### EXERCISE OBJECTIVE
Of all the lines in the entries below, give again exactly those starting at the line containing "come, which the" and ending at the line containing "to R313) -/", both ends included, and no others.

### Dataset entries

□ □ □ □ □

-- ==== Sys2Proof/Machine/Txn.lean ====
section
/-! DEFINITION. Scene transactions (R297 to R319): the Headstock's conduct of them and this module's part in them. The
Headstock's own part is taken in the same step that sends the message to the others. -/

namespace Sys2Proof.Machine

open Sys2Proof

/-! ## The cascade as a transaction sees it -/

/-- What this module would tell of itself. -/
def selfInfo (s : State) : ModInfo :=
  { serial := Config.serial, state := s.module.mode.value, role := s.cascade.role.value, sceneGen := s.scene.gen,
    bootCount := s.mgmt.bootCount, masterSel := s.module.masterSel, sideB := s.module.sideB, caughtUp := s.cascade.caughtUp,
    inContact := true, twinSerial := s.cascade.twin.map fun t => t.ident.serial, lastNs := s.time.mono }

/-- What is known of the module at a position. -/
def modInfo (s : State) (p : Nat) : Option ModInfo :=
  if s.cascade.posValid && p = s.cascade.position then some (selfInfo s) else mapGet s.cascade.modules p

/-- Positions known. -/
def positions (s : State) : List Nat :=
  (if s.cascade.posValid then [s.cascade.position] else []) ++ (s.cascade.modules.map Prod.fst).filter fun p =>
    !(s.cascade.posValid && p = s.cascade.position)

/-- The position of the twin of the module at a position. -/
def twinPos (s : State) (p : Nat) : Option Nat :=
  (modInfo s p).bind fun m => m.twinSerial.bind fun n => (positions s).find? fun q => ((modInfo s q).map ModInfo.serial) == some n

/-- A message broadcast in both directions of the ring (R342). -/
def broadcast (name : String) (fields : List Int) (s : State) : State :=
  emit (.message .west .control name fields) (emit (.message .east .control name fields) s)

/-! ## Phases, settlement and reports (R302, R311, R318, R319) -/

/-- The value of a phase (R302). -/
def TxnPhase.value : TxnPhase → Nat
  | .none => 0 | .open_ => 1 | .validating => 2 | .valid => 3 | .preparing => 4 | .committed => 5 | .applied => 6 | .aborted => 7
  | .rollingBack => 8 | .abortedAfterCommit => 9

/-- A settled phase (R302). -/
def settledPhase : TxnPhase → Bool
  | .applied | .aborted | .abortedAfterCommit | .none => true
  | _ => false

/-- A transaction by its id. -/
def txnOf (s : State) (id : Nat) : Option Txn := mapGet s.txn.txns id

/-- A transaction changed. -/
def modTxnAt (id : Nat) (f : Txn → Txn) (s : State) : State := s.modTxn fun t => { t with txns := mapUpd t.txns id f }

/-- An event of a transaction (R288, R319). -/
def txnEvent (code id : Nat) (items : Items) (s : State) : State := raise code .transaction id items s

/-- What the Headstock mirrors of a transaction: phase, T, votes, acknowledgements and outcomes (R315). -/
def mirrorFields (id : Nat) (t : Txn) : List Int :=
  [(id : Int), t.phase.value, t.applyNs.getD 0, t.votes.length]
    ++ (t.votes.flatMap fun v => [(v.1 : Int), flag v.2.1, v.2.2]) ++ [(t.acked.length : Int)] ++ (t.acked.map fun p => (p : Int))
    ++ t.outcomes.flatMap fun o => [(o.1 : Int), o.2]

/-- A transaction mirrored to the twin over the twin link (R315). -/
def mirrorTxn (id : Nat) (s : State) : State :=
  match txnOf s id with
  | some t => if s.cascade.twinUp then emit (.message .twin .control "TXN_MIRROR" (mirrorFields id t)) s else s
  | none => s

/-- A change of phase, with TXN_PHASE, mirrored to the twin (R302, R315). -/
def setPhase (id : Nat) (p : TxnPhase) (s : State) : State :=
  match txnOf s id with
  | none => s
  | some t =>
    if t.phase = p then s
    else
      let s := mirrorTxn id (modTxnAt id (fun t => { t with phase := p }) s)
      txnEvent 0x0180 id [it 1 t.phase.value, it 1 p.value, it 8 (t.applyNs.getD 0)] s

/-- Affected groups of a participant, as far as they have been told or staged. -/
def groupsAt (t : Txn) (pos : Nat) : List Nat := sortBy (fun a b => a ≤ b) (mapGetD t.groupsOf pos [])

/-- The outcome of a participant (R311). -/
def outcomeAt (t : Txn) (pos : Nat) : Nat := mapGetD t.outcomes pos 0

/-- The frame that a report entry carries: 0 where neither the new nor the restored scene took effect (R318). -/
def usedFrame (t : Txn) (pos g : Nat) : Nat :=
  let o := outcomeAt t pos
  if o = 1 || o = 2 || o = 4 then mapGetD t.used (pos * 256 + g) 0 else 0

/-- Entries of the apply report (R318). -/
def reportEntries (t : Txn) : List Items :=
  t.parts.flatMap fun pos =>
    let gen := mapGetD t.gens pos 0
    match groupsAt t pos with
    | [] => [[it 1 pos, it 1 0, it 1 (outcomeAt t pos), it 1 1, it 6 0, it 4 gen, it 2 0]]
    | gs => gs.map fun g => [it 1 pos, it 1 g, it 1 (outcomeAt t pos), it 1 0, it 6 (usedFrame t pos g), it 4 gen, it 2 0]

/-- The apply report within a buffer of `len` bytes (R318). -/
def applyReportItems (id : Nat) (t : Txn) (len : Nat) : Items :=
  let all := reportEntries t
  let kept := all.take ((len - 16) / 16)
  [it 2 id, it 1 t.phase.value, it 1 (flag t.lockstep), it 2 kept.length, it 2 (all.length - kept.length), it 8 (t.applyNs.getD 0)]
    ++ kept.flatten

/-- Result of TXN_COMMIT (R318). -/
def commitResult (t : Txn) : Items :=
  let notPlan := (t.parts.filter fun p => outcomeAt t p != 1).length
  match t.frames with
  | [] => [it 6 0, it 1 0, it 1 0, it 4 notPlan]
  | (g, n) :: _ =>
    let used := (t.parts.map fun p => usedFrame t p g).find? fun f => f != 0
    [it 6 (used.getD n), it 1 g, it 1 t.frames.length, it 4 notPlan]

/-- The command in progress of a transaction ends; `data` is what it writes first (R307, R318). -/
def endTicket (id status : Nat) (data result : Items) (s : State) : State :=
  match txnOf s id with
  | none => s
  | some t =>
    match t.ticket with
    | none => s
    | some tk =>
      let s := modTxnAt id (fun t => { t with ticket := none }) s
      if data.isEmpty then complete tk status result s
      else if tk.dmaOk then complete tk status result (hostOut tk 0 (itemBytes data) s)
      else complete tk 0x0500 [] s

/-! ## This module's part (R298, R308 to R314) -/

/-- The bank that is not in force is free to be staged (R298). -/
def bankFree (s : State) : Bool :=
  s.scene.otherUse = .free || (s.scene.pendingGroups.isEmpty && (s.txn.part.map fun p => p.applied).getD true)

/-- The bank in force is copied into the free bank, which is staged from now on (R298). -/
def openPart (id : Nat) (s : State) : State :=
  if (s.txn.part.map fun p => decide (p.txn = id)).getD false || !bankFree s then s
  else
    let p : PartTxn :=
      { txn := id, votedYes := false, votedNs := 0, commit := none, groups := [], frames := [], missed := false, applied := false,
        late := false, lostNs := none }
    let s := s.modScene fun c => { c with other := c.inForce, otherUse := .staged }
    s.modTxn fun t => { t with part := some p }

/-- The staged bank is freed, and the module takes no part any more. -/
def freePart (s : State) : State :=
  let s := s.modScene fun c => { c with otherUse := if c.otherUse = .staged then .free else c.otherUse }
  s.modTxn fun t => { t with part := none }

/-- This module's part changed. -/
def modPart (f : PartTxn → PartTxn) (s : State) : State := s.modTxn fun t => { t with part := t.part.map f }

/-- The window map entry derived for a window of a head (R197). -/
def mapEntryOf (s : State) (h : HeadScene) (key w : Nat) : TsRecord :=
  match (headWindows h).find? fun j => j.window = w, mapGet h.windows w with
  | some j, some r =>
    .mapEntry (key % 32) w true r.style r.colourSet ((entryOf s j.source).kind = .internal) (entryOf s j.source).staticDesign j.source
      r.budgetMs j.rect j.kind j.layer
  | _, _ => .mapEntry (key % 32) w false 0 0 false false 0 0 ⟨0, 0, 0, 0⟩ 0 0

/-- The Tailstock records of a head of a bank (R196). -/
def headRecords (s : State) (b : SceneBank) (key : Nat) : List TsRecord :=
  let h := headScene b key
  let k := key % 32
  (List.range 128).map (mapEntryOf s h key)
    ++ (List.range 128).map (fun i => .label k i (mapGetD h.labels i resetLabel))
    ++ (List.range 8).map (fun i => .colourSet k i (mapGetD h.colours i resetColours))
    ++ [.headTiming k h.timing, .headOutput k h.output, .tsHead k h.tsHead, .label k 0xFF (mapGetD h.labels 0xFF resetPlateLabel)]
    ++ (List.range 16).map fun i => .calipers k i (mapGetD h.calipers i resetCal)

/-- Records of a head sent to its Tailstock. -/
def sendRecords (b : SceneBank) (s : State) (key : Nat) : State :=
  let bond : Bond := if key < 32 then .toTailstock else .twin
  (headRecords s b key).foldl (fun s r => emit (.record bond (claimNow s) r) s) s

/-- The staged records written to the staged banks of the Tailstocks (R298, R308): every head, and the group records. -/
def writeStaged (s : State) : State :=
  let b := s.scene.other
  let changed := (List.range (if s.cascade.twinUp then 64 else 32)).filter fun k => headScene b k != headScene s.scene.inForce k
  let s := changed.foldl (sendRecords b) s
  b.groups.foldl (fun s p =>
    let s := emit (.record .toTailstock (claimNow s) (.syncGroup p.1 (some p.2))) s
    if s.cascade.twinUp then emit (.record .twin (claimNow s) (.syncGroup p.1 (some p.2))) s else s) s

/-- The checks run again on a prepare; the first failing code, 0 for none (R308). -/
def prepareCode (s : State) : Nat := if inService s then firstCode (validate s s.scene.other) else 0x0300

/-- A yes or no after the checks: on yes the bank is frozen and its records written (R308). -/
def prepareOwn (id : Nat) (s : State) : Nat × State :=
  let s := openPart id s
  let mine := (s.txn.part.map fun p => decide (p.txn = id)).getD false
  if !mine then (0x0211, s)
  else
    let c := prepareCode s
    if c = 0 then
      let g := affectedGroups s.scene.inForce s.scene.other
      (0, writeStaged (modPart (fun p => { p with votedYes := true, votedNs := s.time.mono, groups := g }) s))
    else (c, s)

/-! ## Apply frames and instants (R186, R309) -/

/-- A group's record in either bank. -/
def anyGroup (s : State) (g : Nat) : Option SyncGroup := (groupRec s g).orElse fun _ => mapGet s.scene.other.groups g

/-- Lead of a group's latch point: on the heads it has, or will have (R186). -/
def groupLead (s : State) (g : Nat) (r : SyncGroup) : Nat :=
  let now := groupHeads s.scene.inForce g
  let b := if now.isEmpty then s.scene.other else s.scene.inForce
  leadNs r ((groupHeads b g).map fun h => (headScene b h).timing)

/-- The longest frame period of a group (R309). -/
def longestPeriod (r : SyncGroup) : Nat := if paced r then ceilDiv 1000000000000 r.minRateMhz else periodNs r

/-- P_max over the affected groups (R309). -/
def pMax (rs : List SyncGroup) : Nat := if rs.isEmpty then 16666667 else (rs.map longestPeriod).foldl max 0

/-- Elapsed time at an instant of wall time, before or after now. -/
def elapsedAt (s : State) (t : Nat) : Int := (s.time.mono : Int) + t - s.time.wall

/-- Frames whose latch points at the nominal rate, from one latched at wall instant `l` on, are not later than `t`. -/
def framesBy (r : SyncGroup) (l t : Nat) : Nat := if t < l || periodNs r = 0 then 0 else (t - l) / periodNs r + 1

/-- N_g: the first frame whose latch point is later than T, as the schedule, or the nominal rate after the last latch point, gives it (R186,
R309). A group that does not run yet begins with frame 0. -/
def applyFrame (s : State) (g : Nat) (r : SyncGroup) (t : Nat) : Nat :=
  let x := groupRt s g
  if r.mode = 0 then schedFrom r (elapsedAt s t + spindleLead s + groupLead s g r + 1)
  else
    match x.latched with
    | some m => m + framesBy r x.latchNs t
    | none => match x.firstLatch with
      | some e => framesBy r (wallOf s e) t
      | none => 0

/-- What one line of a group lasts, under the records that it has, or will have. -/
def groupLine (s : State) (g : Nat) (r : SyncGroup) : Nat :=
  let now := groupTimings s.scene.inForce g
  linesNs r (groupLines (if now.isEmpty then groupTimings s.scene.other g else now)) 1

/-- The latch point of frame `n` of a group, as wall time: by the schedule in mode 0; otherwise the one used, or one to come, which the
nominal rate puts after the last, and which has not passed before it is used. A group created has its first one line after T (R186, R310);
of one that only another module carries, no more is known than that it comes within the longest period after T, `plus` frames on. -/
def latchAt (s : State) (T plus g n : Nat) (r : SyncGroup) : Nat :=
  let x := groupRt s g
  if r.mode = 0 then (schedMono s r n - groupLead s g r - s.time.mono + s.time.wall).toNat
  else
    match x.latched with
    | some m => if n ≤ m then x.latchNs - (m - n) * periodNs r else max (x.latchNs + (n - m) * periodNs r) (s.time.wall + 1)
    | none =>
      if mapHas s.scene.other.groups g || mapHas s.scene.inForce.groups g then T + groupLine s g r + plus * periodNs r
      else T + (plus + 1) * longestPeriod r

/-- Latch points of the given frames, each `plus` frames on, for the apply instant T. -/
def latches (s : State) (T : Nat) (frames : Map Nat) (plus : Nat) : List Nat :=
  frames.filterMap fun p => (anyGroup s p.1).map fun r => latchAt s T plus p.1 (p.2 + plus) r

/-- The latest of instants, or `d`. -/
def latest (d : Nat) : List Nat → Nat
  | [] => d
  | x :: t => t.foldl max x

/-- The earliest of instants, or `d`. -/
def earliest (d : Nat) : List Nat → Nat
  | [] => d
  | x :: t => t.foldl min x

/-! ## Taking a commit (R310 to R313) -/

/-- Frames of a message for the groups of this module's part. -/
def partFrames (p : PartTxn) (frames : List (Nat × Nat)) : Map Nat := frames.filter fun x => p.groups.contains x.1

/-- Swap orders for the heads that differ between the banks, each at its group's apply frame; a head that moves to another group gets its
order at the latch point of the group that it leaves (R188, R200, R310). -/
def sendSwaps (frames : Map Nat) (rollback : Bool) (s : State) : State :=
  let changed := (List.range (if s.cascade.twinUp then 64 else 32)).filter fun k =>
    headScene s.scene.other k != headScene s.scene.inForce k && (movesFrom s k).isNone
  changed.foldl (fun s k =>
    let t := (headScene s.scene.inForce k).timing
    let g := if t.enable = 1 then t.syncGroup else (headScene s.scene.other k).timing.syncGroup
    emit (.message (if k < 32 then .toTailstock else .twin) .control "SWAP_ORDER"
      [((k % 32 : Nat) : Int), ((mapGetD frames g 0 : Nat) : Int), flag rollback]) s) s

□ □ □ □ □

### EXERCISE ANSWER
/-- The latch point of frame `n` of a group, as wall time: by the schedule in mode 0; otherwise the one used, or one to come, which the
nominal rate puts after the last, and which has not passed before it is used. A group created has its first one line after T (R186, R310);
of one that only another module carries, no more is known than that it comes within the longest period after T, `plus` frames on. -/
def latchAt (s : State) (T plus g n : Nat) (r : SyncGroup) : Nat :=
  let x := groupRt s g
  if r.mode = 0 then (schedMono s r n - groupLead s g r - s.time.mono + s.time.wall).toNat
  else
    match x.latched with
    | some m => if n ≤ m then x.latchNs - (m - n) * periodNs r else max (x.latchNs + (n - m) * periodNs r) (s.time.wall + 1)
    | none =>
      if mapHas s.scene.other.groups g || mapHas s.scene.inForce.groups g then T + groupLine s g r + plus * periodNs r
      else T + (plus + 1) * longestPeriod r

/-- Latch points of the given frames, each `plus` frames on, for the apply instant T. -/
def latches (s : State) (T : Nat) (frames : Map Nat) (plus : Nat) : List Nat :=
  frames.filterMap fun p => (anyGroup s p.1).map fun r => latchAt s T plus p.1 (p.2 + plus) r

/-- The latest of instants, or `d`. -/
def latest (d : Nat) : List Nat → Nat
  | [] => d
  | x :: t => t.foldl max x

/-- The earliest of instants, or `d`. -/
def earliest (d : Nat) : List Nat → Nat
  | [] => d
  | x :: t => t.foldl min x

/-! ## Taking a commit (R310 to R313) -/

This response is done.